> _DIRECTIONS FOR THIS TASK_
Return the lines below exactly as they appear, please, starting with the first and ending with the one that contains "else (0, b)".

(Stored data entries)
-- ==== Sys2Proof/Machine/Links.lean ====
section
/-! DEFINITION. The direct window, SPI and the two-wire ports: spec/16_host_links.md (R387 to R396). A link delivers whole
frames; what the device drives in answer is emitted on the link. -/
namespace Sys2Proof.Machine

/-! The direct window (R388) -/

/-- An offset of the window lies in a listed register. -/
def winListed (off : Nat) : Bool :=
  decide (off < 0x48) || (decide (0x80 ≤ off) && decide (off < 0xA0))

/-- The quay whose buffers hold an offset. -/
def winQuay (off : Nat) : Option Nat := if 0x1000 ≤ off ∧ off < 0x2000 then some ((off - 0x1000) / 0x400) else none

/-- QUAY_STATUS of a quay as a word. -/
def quayStatus (x : Quay) : Nat :=
  x.submitSt * 2 ^ 24 + x.submitSeq * 65536 + x.respSeq * 256 + b2n x.copying * 32 + b2n x.resp * 16 + x.queued

/-- LEGACY_ADC_CTL as a word, at the pseudo-address of the register map. -/
def legacyCtl (t : Nat) (b : Blk) : Nat := peekWord t b 0x50000044

/-- A register of the window read by port `p`: the word and the device after (R32, R194, R282). -/
def winWord (t : Nat) (b : Blk) (p off : Nat) : Nat × Blk :=
  match off with
  | 0x00 => (0x96240103, b)
  | 0x04 => (devState b p (portClass b p), b)
  | 0x08 => (b.f FAULT_STATUS_LO.SRC 0, b)
  | 0x0C => (b.f FAULT_STATUS_HI.SRC 0, b)
  | 0x10 => (firstFault b, b)
  | 0x14 => (Tab.get b.attn 0 p, b)
  | 0x18 => readWord t b p 0x40000000
  | 0x1C => readWord t b p 0x40000004
  | 0x40 => (legacyValue b p, legacyRead b p)
  | 0x44 => (legacyCtl t b, b)
  | _ =>
    if 0x30 ≤ off ∧ off < 0x40 then (quayStatus (b.qy p ((off - 0x30) / 4)), b)
    else if 0x80 ≤ off ∧ off < 0xA0 then (rtcWord b p ((off - 0x80) / 4), rtcRead b p ((off - 0x80) / 4))
    else (0, b)

/-- `n` bytes read from an offset by port `p`: a register is read once, at the first of its bytes; unlisted offsets read 0,
quay buffers by byte. -/
def winRead (t : Nat) (b : Blk) (p off n : Nat) : List Nat × Blk :=
  let r := (List.range n).foldl (fun (acc : List Nat × Blk × Nat) i =>
    let (l, b, w) := acc
    let a := off + i
    match winQuay a with
    | some q => (l ++ [Tab.get (b.qy p q).buf 0 ((a - 0x1000) % 0x400)], b, w)
    | none =>
      if !winListed a then (l ++ [0], b, w)
      else
        let (w, b) := if i = 0 ∨ a % 4 = 0 then winWord t b p (a / 4 * 4) else (w, b)
        (l ++ [w / 256 ^ (a % 4) % 256], b, w)) ([], b, 0)
  (r.1, r.2.1)

/-- A byte read lies in a poisoned word of a quay buffer (R327). -/
def winPoison (b : Blk) (p off n : Nat) : Bool :=
  (List.range n).any fun i => match winQuay (off + i) with
    | some q => (b.qy p q).psn.contains ((off + i - 0x1000) % 0x400 / 8)
    | none => false

/-- The CRC-8 or PEC that ends a read of port `p`, inverted when it reads a poisoned word (R327, R391). -/
def readCrc (b : Blk) (p off n : Nat) (l : List Nat) : Nat := if winPoison b p off n then crc8 l ^^^ 0xFF else crc8 l

/-- Every byte of a write is accepted (R388, R397): whole listed registers, and buffers but for a request buffer that is
being copied. -/
def winAccepts (b : Blk) (p off n : Nat) : Bool :=
  (List.range n).all fun i =>
    let a := off + i
    match winQuay a with
    | some q => !((b.qy p q).copying && decide ((a - 0x1000) % 0x400 < 0x200))
    | none => winListed a && decide (off ≤ a / 4 * 4) && decide (a / 4 * 4 + 4 ≤ off + n)

/-- The pseudo-address under which a window register's write is staged (R460). -/
def winBase : Nat := 0x60000000

/-- An accepted write of port `p`: buffer bytes are stored, register words take effect at the next edge. -/
def winStore (b : Blk) (p off : Nat) (l : List Nat) : Blk :=
  forAll l.length b fun i b =>
    let a := off + i
    match winQuay a with
    | some q =>
      let k := (a - 0x1000) % 0x400
      let x := (b.qy p q).store k [l.getD i 0]
      let whole := k % 8 = 7 ∧ 7 ≤ i
      b.setQy p q (if whole then { x with psn := x.psn.filter (· != k / 8) } else x)
    | none =>
      if a % 4 = 0 then
        { b with staged := b.staged ++ [⟨.port p, portClass b p, winBase + a, leAt l i 4⟩] }
      else b

/-- A window register write taking effect at edge `t` (R281, R307, R389, R400). -/
def winWrite (t : Nat) (b : Blk) (p off v : Nat) : Blk :=
  match off with
  | 0x08 => faultClear t b (.port p) 0 v
  | 0x0C => faultClear t b (.port p) 1 v
  | 0x10 => faultClear t b (.port p) 2 v
  | 0x14 => { b with attn := Tab.put b.attn 0 p (Tab.get b.attn 0 p &&& ((0xFFFFFFFF ^^^ v) ||| b.noted (attnKey p))) }
  | 0x44 =>
    if portClass b p = 0 then b
    else
      let c := plainWrite b false 0x50000044 v
      if c.f LEGACY_ADC_CTL.EN 0 = b.f LEGACY_ADC_CTL.EN 0 ∧ c.f LEGACY_ADC_CTL.CH 0 = b.f LEGACY_ADC_CTL.CH 0 then c
      else legacyRestart c
  | _ =>
    if 0x20 ≤ off ∧ off < 0x30 then
      let q := (off - 0x20) / 4
      let b := if bit v 1 then quayAck t b p q else b
      if bit v 0 then quaySubmit t b p q else b
    else if 0x80 ≤ off ∧ off < 0x9C then rtcStageWrite b (.port p) ((off - 0x80) / 4) v
    else if off = 0x9C then rtcStatusWrite b (.port p) v
    else b

/-- A port answers on its link. -/
def portUp (b : Blk) (p : Nat) : Bool := hwUp b && portOn b p

/-- The number of data bytes a length byte stands for. -/
def lenOf (n : Nat) : Nat := if n % 256 = 0 then 256 else n % 256

/-- A malformed or refused frame counted, and a CRC or PEC error. -/
def badFrame (b : Blk) (p : Nat) : Blk := b.bump HOST_PORT_ERR.BAD_FRAME p
def crcErr (t : Nat) (b : Blk) (p : Nat) : Blk := (b.bump HOST_PORT_ERR.CRC_ERR p).raise t 33 0xFFFF

/-! SPI (R390, R391) -/

/-- A frame that is no write or read, or is cut short. -/
def spiBad (t : Nat) (b : Blk) : Blk := (badFrame b 0).raise t 33 0xFFFF

/-- A write frame: command, offset, length, data, CRC and one further byte; a refused one is counted and raises nothing. -/
def spiWrite (t : Nat) (b : Blk) (l : List Nat) : Blk :=
  if !portUp b 0 then b
  else
    let n := lenOf (l.getD 3 0)
    let off := l.getD 1 0 * 256 + l.getD 2 0
    if l.getD 0 0 ≠ 2 ∨ l.length < n + 6 then spiBad t b
    else if crc8 (l.take (n + 4)) ≠ l.getD (n + 4) 0 then (crcErr t b 0).emit 0 [0x5A]
    else if winAccepts b 0 off n then (winStore b 0 off (slice l 4 n)).emit 0 [0xA5]
    else (badFrame b 0).emit 0 [0x3C]

/-- A read frame: command, offset, length, the dummy byte and the bytes clocked. -/
def spiRead (t : Nat) (b : Blk) (l : List Nat) : Blk :=
  if !portUp b 0 then b
  else
    let n := lenOf (l.getD 3 0)
    let off := l.getD 1 0 * 256 + l.getD 2 0
    if l.getD 0 0 ≠ 0x0B ∨ l.length < n + 6 then spiBad t b
    else
      let (d, b) := winRead t b 0 off n
      b.emit 0 (d ++ [readCrc b 0 off n (l.take 4 ++ d)])

/-! Two-wire target (R392, R393) -/

/-- The port answers as a target, and its address. -/
def twAddr (b : Blk) (p : Nat) : Nat := if p = 1 then b.f HOST_TW_CFG.TW0_ADDR 0 else b.f HOST_TW_CFG.TW1_ADDR 0
def twTarget (b : Blk) (p : Nat) : Bool := portUp b p && (p == 1 || (p == 2 && b.on HOST_TW_CFG.TW1_TGT 0))

/-- A write may start at an offset: in a quay buffer, or at the first byte of a listed register (R388). -/
def winOffsetOk (off : Nat) : Bool := (winQuay off).isSome || (winListed off && off % 4 == 0)

/-- The PEC of a write transfer is there and right. -/
def twPecOk (l : List Nat) : Bool :=
  let n := lenOf (l.getD 3 0)
  decide (n + 5 ≤ l.length) && crc8 (l.take (n + 4)) == l.getD (n + 4) 0

/-- Whether the device acknowledges byte `i` of a write transfer addressed to it (R393). -/
def twAck (l : List Nat) (i : Nat) : Bool :=
  if i = 2 then winOffsetOk (l.getD 1 0 * 256 + l.getD 2 0)
  else if i = lenOf (l.getD 3 0) + 4 then twPecOk l
  else true

/-- The acknowledge bits of a transfer. -/
def twAcks (b : Blk) (p : Nat) (l : List Bool) : Blk := { b with tw := { b.tw with acks := Tab.put b.tw.acks [] p l } }

/-- A write transfer: address, offset, length, data and PEC; applied when it is accepted, the PEC is right and a stop followed; a wrong PEC
raises HOST_PROTO whatever the offset. -/
def twWrite (t : Nat) (b : Blk) (p : Nat) (l : List Nat) (stop : Bool) : Blk :=
  if !twTarget b p ∨ l.getD 0 0 ≠ 2 * twAddr b p then b
  else
    let n := lenOf (l.getD 3 0)
    let off := l.getD 1 0 * 256 + l.getD 2 0
    let b := twAcks b p ((List.range l.length).map (twAck l))
    if l.length < n + 5 then badFrame b p
    else if !twPecOk l then crcErr t b p
    else if !winAccepts b p off n then badFrame b p
    else if stop then winStore b p off (slice l 4 n) else b

/-- A read transfer: address+W, offset, length, address+R; data and PEC are driven, and 0xFF for each further byte a host clocks after it
has acknowledged the PEC. -/
def twRead (t : Nat) (b : Blk) (p : Nat) (l : List Nat) : Blk :=
  if !twTarget b p ∨ l.getD 0 0 ≠ 2 * twAddr b p ∨ l.getD 4 0 ≠ 2 * twAddr b p + 1 then b
  else
    let n := lenOf (l.getD 3 0)
    let off := l.getD 1 0 * 256 + l.getD 2 0
    let (d, b) := winRead t (twAcks b p (List.replicate 5 true)) p off n
    b.emit p (d ++ [readCrc b p off n (l.take 5 ++ d)] ++ List.replicate (l.length - 5) 0xFF)

/-! Two-wire controller (R394 to R396) -/

/-- The notify that is due, once the gap has passed (R394). -/
def twNotify (t : Nat) (b : Blk) : Blk :=
  let gap := 2000 * atLeast1 (b.f HOST_TW_CFG.NOTIFY_GAP 0)
  if hwUp b ∧ b.tw.due ∧ b.on HOST_TW_CFG.NOTIFY_EN 0 ∧ (b.tw.notifyAt = 0 ∨ b.tw.notifyAt - 1 + gap ≤ t) then
    let l := [2 * b.f HOST_TW_CFG.NOTIFY_ADDR 0, 2 * b.f HOST_TW_CFG.TW0_ADDR 0, Tab.get b.attn 0 1 % 256]
    let b := twSendPec b 1 l
    { b with tw := { b.tw with due := false, notifyAt := t + 1, repeats := 0 } }
  else b

/-- A notify that was not acknowledged is sent again, twice at most, 1 ms apart (R394). -/
def notifyRetry (t : Nat) (b : Blk) : Blk :=
  if hwUp b ∧ b.tw.notifyAt ≠ 0 ∧ b.tw.repeats < 2 ∧ b.tw.notifyAt - 1 + 2000 * (b.tw.repeats + 1) ≤ t then
    let b := twSend b 1 (Tab.get b.tw.own [] 1)
    { b with tw := { b.tw with repeats := b.tw.repeats + 1 } }
  else b

/-- Arbitration lost on port `p`, by an address or data byte or (`atStop`) by a stop or repeated start (R395). -/
def twArbLost (t : Nat) (b : Blk) (p : Nat) (atStop : Bool) : Blk :=
  if !hwUp b ∨ Tab.get b.tw.own [] p = [] then b
  else
    let b := { b with tw := { b.tw with again := insNat p b.tw.again } }
    if atStop then (b.bump HOST_PORT_ERR.ARB_STOP p).raise t 42 0xFFFF else b

/-- The bus has been free for 50 µs: the own transfer again (R395). -/
def twRepeat (b : Blk) (p : Nat) : Blk :=
  if hwUp b ∧ b.tw.again.contains p then
    let b := { b with tw := { b.tw with again := b.tw.again.filter (· != p) } }
    twSend b p (Tab.get b.tw.own [] p)
  else b

/-- SDA low for 1 ms: SDA is high after `n` clocks, or still low after the ninth (R396). -/
def twBusClear (t : Nat) (b : Blk) (p n : Nat) : Blk :=
  if !hwUp b then b
  else if n ≤ 9 then { b with tw := { b.tw with hungAt := Tab.del b.tw.hungAt p } }
  else
    let b := { b with tw := { b.tw with hungAt := Tab.put b.tw.hungAt 0 p (t + 1) } }
    (b.flag HOST_PORT_ERR.HUNG p).raise t 33 0xFFFF

/-- The next try, 100 ms later (R396). -/
def twHungRetry (t : Nat) (b : Blk) (p n : Nat) : Blk :=
  let h := Tab.get b.tw.hungAt 0 p
  if h ≠ 0 ∧ h - 1 + 200000 ≤ t then twBusClear t b p n else b

/-! Reads reported as events of their own (R6, R32, R194, R282) -/

/-- A low word read by a reader: Pilot (4) any pair, a port TICK_LO of its window. A load by Pilot of a poisoned word is an exception
(R327). -/
def lowWordRead (t : Nat) (b : Blk) (r a : Nat) : Blk :=
  if (r = 4 ∧ (a = 0x40000000 ∨ onPair 0 a)) ∨ (portUp b r ∧ a = 0x40000000) then
    let y := readWord t b r a
    if r = 4 ∧ readMark b r a then y.2.raise t 1 0xFFFF else y.2.give r y.1
  else b

/-- What Pilot keeps of a clearing read for the responses of R425. -/
def pilotSeen (b : Blk) (a v : Nat) : Blk :=
  match FEED_STATUS.REV_COUNT.inst 2 a with
  | some n => { b with revSeen := Tab.put b.revSeen 0 n (Tab.get b.revSeen 0 n + v / 65536) }
  | none => if a = 0x400E0060 then { b with chgSeen := b.chgSeen ||| v, chgLast := v } else b

/-- A register with an RC field read by Pilot. -/
def rcRead (t : Nat) (b : Blk) (a : Nat) : Blk :=
  match findReg a with
  | some (r, _) =>
    if r.flds.any fun F => F.acc == .rc then
      let y := readWord t b 4 a
      (pilotSeen y.2 a y.1).give 4 y.1
    else b
  | none => b

/-- LEGACY_ADC_DATA read from a port that answers on its link. -/
def legacyDataRead (b : Blk) (p : Nat) : Blk := if portUp b p then (legacyRead b p).give p (legacyValue b p) else b

end Sys2Proof.Machine
end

> _ANSWER TO THE PROBLEM_
-- ==== Sys2Proof/Machine/Links.lean ====
section
/-! DEFINITION. The direct window, SPI and the two-wire ports: spec/16_host_links.md (R387 to R396). A link delivers whole
frames; what the device drives in answer is emitted on the link. -/
namespace Sys2Proof.Machine

/-! The direct window (R388) -/

/-- An offset of the window lies in a listed register. -/
def winListed (off : Nat) : Bool :=
  decide (off < 0x48) || (decide (0x80 ≤ off) && decide (off < 0xA0))

/-- The quay whose buffers hold an offset. -/
def winQuay (off : Nat) : Option Nat := if 0x1000 ≤ off ∧ off < 0x2000 then some ((off - 0x1000) / 0x400) else none

/-- QUAY_STATUS of a quay as a word. -/
def quayStatus (x : Quay) : Nat :=
  x.submitSt * 2 ^ 24 + x.submitSeq * 65536 + x.respSeq * 256 + b2n x.copying * 32 + b2n x.resp * 16 + x.queued

/-- LEGACY_ADC_CTL as a word, at the pseudo-address of the register map. -/
def legacyCtl (t : Nat) (b : Blk) : Nat := peekWord t b 0x50000044

/-- A register of the window read by port `p`: the word and the device after (R32, R194, R282). -/
def winWord (t : Nat) (b : Blk) (p off : Nat) : Nat × Blk :=
  match off with
  | 0x00 => (0x96240103, b)
  | 0x04 => (devState b p (portClass b p), b)
  | 0x08 => (b.f FAULT_STATUS_LO.SRC 0, b)
  | 0x0C => (b.f FAULT_STATUS_HI.SRC 0, b)
  | 0x10 => (firstFault b, b)
  | 0x14 => (Tab.get b.attn 0 p, b)
  | 0x18 => readWord t b p 0x40000000
  | 0x1C => readWord t b p 0x40000004
  | 0x40 => (legacyValue b p, legacyRead b p)
  | 0x44 => (legacyCtl t b, b)
  | _ =>
    if 0x30 ≤ off ∧ off < 0x40 then (quayStatus (b.qy p ((off - 0x30) / 4)), b)
    else if 0x80 ≤ off ∧ off < 0xA0 then (rtcWord b p ((off - 0x80) / 4), rtcRead b p ((off - 0x80) / 4))
    else (0, b)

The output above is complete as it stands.